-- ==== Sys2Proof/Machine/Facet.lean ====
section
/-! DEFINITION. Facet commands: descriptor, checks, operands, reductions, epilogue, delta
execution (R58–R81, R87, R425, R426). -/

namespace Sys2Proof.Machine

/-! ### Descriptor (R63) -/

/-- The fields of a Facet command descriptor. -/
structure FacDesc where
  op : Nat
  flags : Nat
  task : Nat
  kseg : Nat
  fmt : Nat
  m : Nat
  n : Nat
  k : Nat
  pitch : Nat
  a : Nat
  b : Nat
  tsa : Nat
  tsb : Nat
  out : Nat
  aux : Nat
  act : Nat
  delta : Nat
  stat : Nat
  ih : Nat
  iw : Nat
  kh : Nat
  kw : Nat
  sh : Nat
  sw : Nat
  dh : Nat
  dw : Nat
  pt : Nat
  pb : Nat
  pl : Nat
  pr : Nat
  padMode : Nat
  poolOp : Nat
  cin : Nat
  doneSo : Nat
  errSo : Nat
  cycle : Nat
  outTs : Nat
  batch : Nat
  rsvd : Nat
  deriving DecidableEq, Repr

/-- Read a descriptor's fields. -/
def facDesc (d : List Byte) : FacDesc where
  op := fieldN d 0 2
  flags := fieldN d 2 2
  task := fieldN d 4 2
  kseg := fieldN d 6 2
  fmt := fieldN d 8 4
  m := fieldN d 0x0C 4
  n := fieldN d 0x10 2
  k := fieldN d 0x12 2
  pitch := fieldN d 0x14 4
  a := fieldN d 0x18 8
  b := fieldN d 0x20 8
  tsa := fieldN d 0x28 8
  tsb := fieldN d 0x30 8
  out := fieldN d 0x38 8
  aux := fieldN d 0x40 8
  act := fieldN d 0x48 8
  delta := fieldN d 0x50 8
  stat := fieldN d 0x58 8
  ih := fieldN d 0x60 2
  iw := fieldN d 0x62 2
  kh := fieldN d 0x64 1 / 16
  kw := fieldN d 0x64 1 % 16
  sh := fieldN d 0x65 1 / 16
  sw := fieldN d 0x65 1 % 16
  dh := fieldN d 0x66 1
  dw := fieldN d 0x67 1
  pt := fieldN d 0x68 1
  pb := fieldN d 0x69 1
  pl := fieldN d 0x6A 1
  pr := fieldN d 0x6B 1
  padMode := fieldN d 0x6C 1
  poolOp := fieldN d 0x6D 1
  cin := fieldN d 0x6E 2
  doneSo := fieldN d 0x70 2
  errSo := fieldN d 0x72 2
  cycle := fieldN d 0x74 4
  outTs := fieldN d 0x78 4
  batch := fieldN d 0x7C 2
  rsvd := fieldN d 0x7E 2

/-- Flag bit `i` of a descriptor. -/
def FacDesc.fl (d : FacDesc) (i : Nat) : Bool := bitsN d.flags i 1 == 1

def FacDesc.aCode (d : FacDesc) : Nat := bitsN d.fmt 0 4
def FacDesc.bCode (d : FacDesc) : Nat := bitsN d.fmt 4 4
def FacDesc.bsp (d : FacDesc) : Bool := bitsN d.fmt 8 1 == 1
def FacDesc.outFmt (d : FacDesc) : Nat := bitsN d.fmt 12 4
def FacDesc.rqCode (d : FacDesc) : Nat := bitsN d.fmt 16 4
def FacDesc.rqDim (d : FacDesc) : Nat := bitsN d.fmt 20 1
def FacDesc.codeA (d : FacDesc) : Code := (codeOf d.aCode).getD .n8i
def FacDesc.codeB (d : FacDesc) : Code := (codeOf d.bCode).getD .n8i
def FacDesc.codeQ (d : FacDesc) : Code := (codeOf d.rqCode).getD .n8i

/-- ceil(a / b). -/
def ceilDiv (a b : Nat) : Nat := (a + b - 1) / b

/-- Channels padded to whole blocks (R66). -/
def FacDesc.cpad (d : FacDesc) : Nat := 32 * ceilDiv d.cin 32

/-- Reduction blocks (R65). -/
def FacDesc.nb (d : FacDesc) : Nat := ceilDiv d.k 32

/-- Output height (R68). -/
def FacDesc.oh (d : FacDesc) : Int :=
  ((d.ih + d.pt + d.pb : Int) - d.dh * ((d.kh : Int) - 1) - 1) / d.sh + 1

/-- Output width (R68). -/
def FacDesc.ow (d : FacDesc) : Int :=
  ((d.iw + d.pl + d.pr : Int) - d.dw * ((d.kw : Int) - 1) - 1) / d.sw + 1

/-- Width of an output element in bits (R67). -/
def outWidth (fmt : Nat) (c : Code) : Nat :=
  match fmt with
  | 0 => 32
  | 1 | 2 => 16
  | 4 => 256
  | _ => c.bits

▶ **What the task asks**: Reproduce, exactly as they stand in the data above, the lines from the one that holds "task := fieldN d 4 2" to the one that holds "sh := fieldN d 0x65 1 / 16", inclusive.

▶ **Answer to the exercise**:
  task := fieldN d 4 2
  kseg := fieldN d 6 2
  fmt := fieldN d 8 4
  m := fieldN d 0x0C 4
  n := fieldN d 0x10 2
  k := fieldN d 0x12 2
  pitch := fieldN d 0x14 4
  a := fieldN d 0x18 8
  b := fieldN d 0x20 8
  tsa := fieldN d 0x28 8
  tsb := fieldN d 0x30 8
  out := fieldN d 0x38 8
  aux := fieldN d 0x40 8
  act := fieldN d 0x48 8
  delta := fieldN d 0x50 8
  stat := fieldN d 0x58 8
  ih := fieldN d 0x60 2
  iw := fieldN d 0x62 2
  kh := fieldN d 0x64 1 / 16
  kw := fieldN d 0x64 1 % 16
  sh := fieldN d 0x65 1 / 16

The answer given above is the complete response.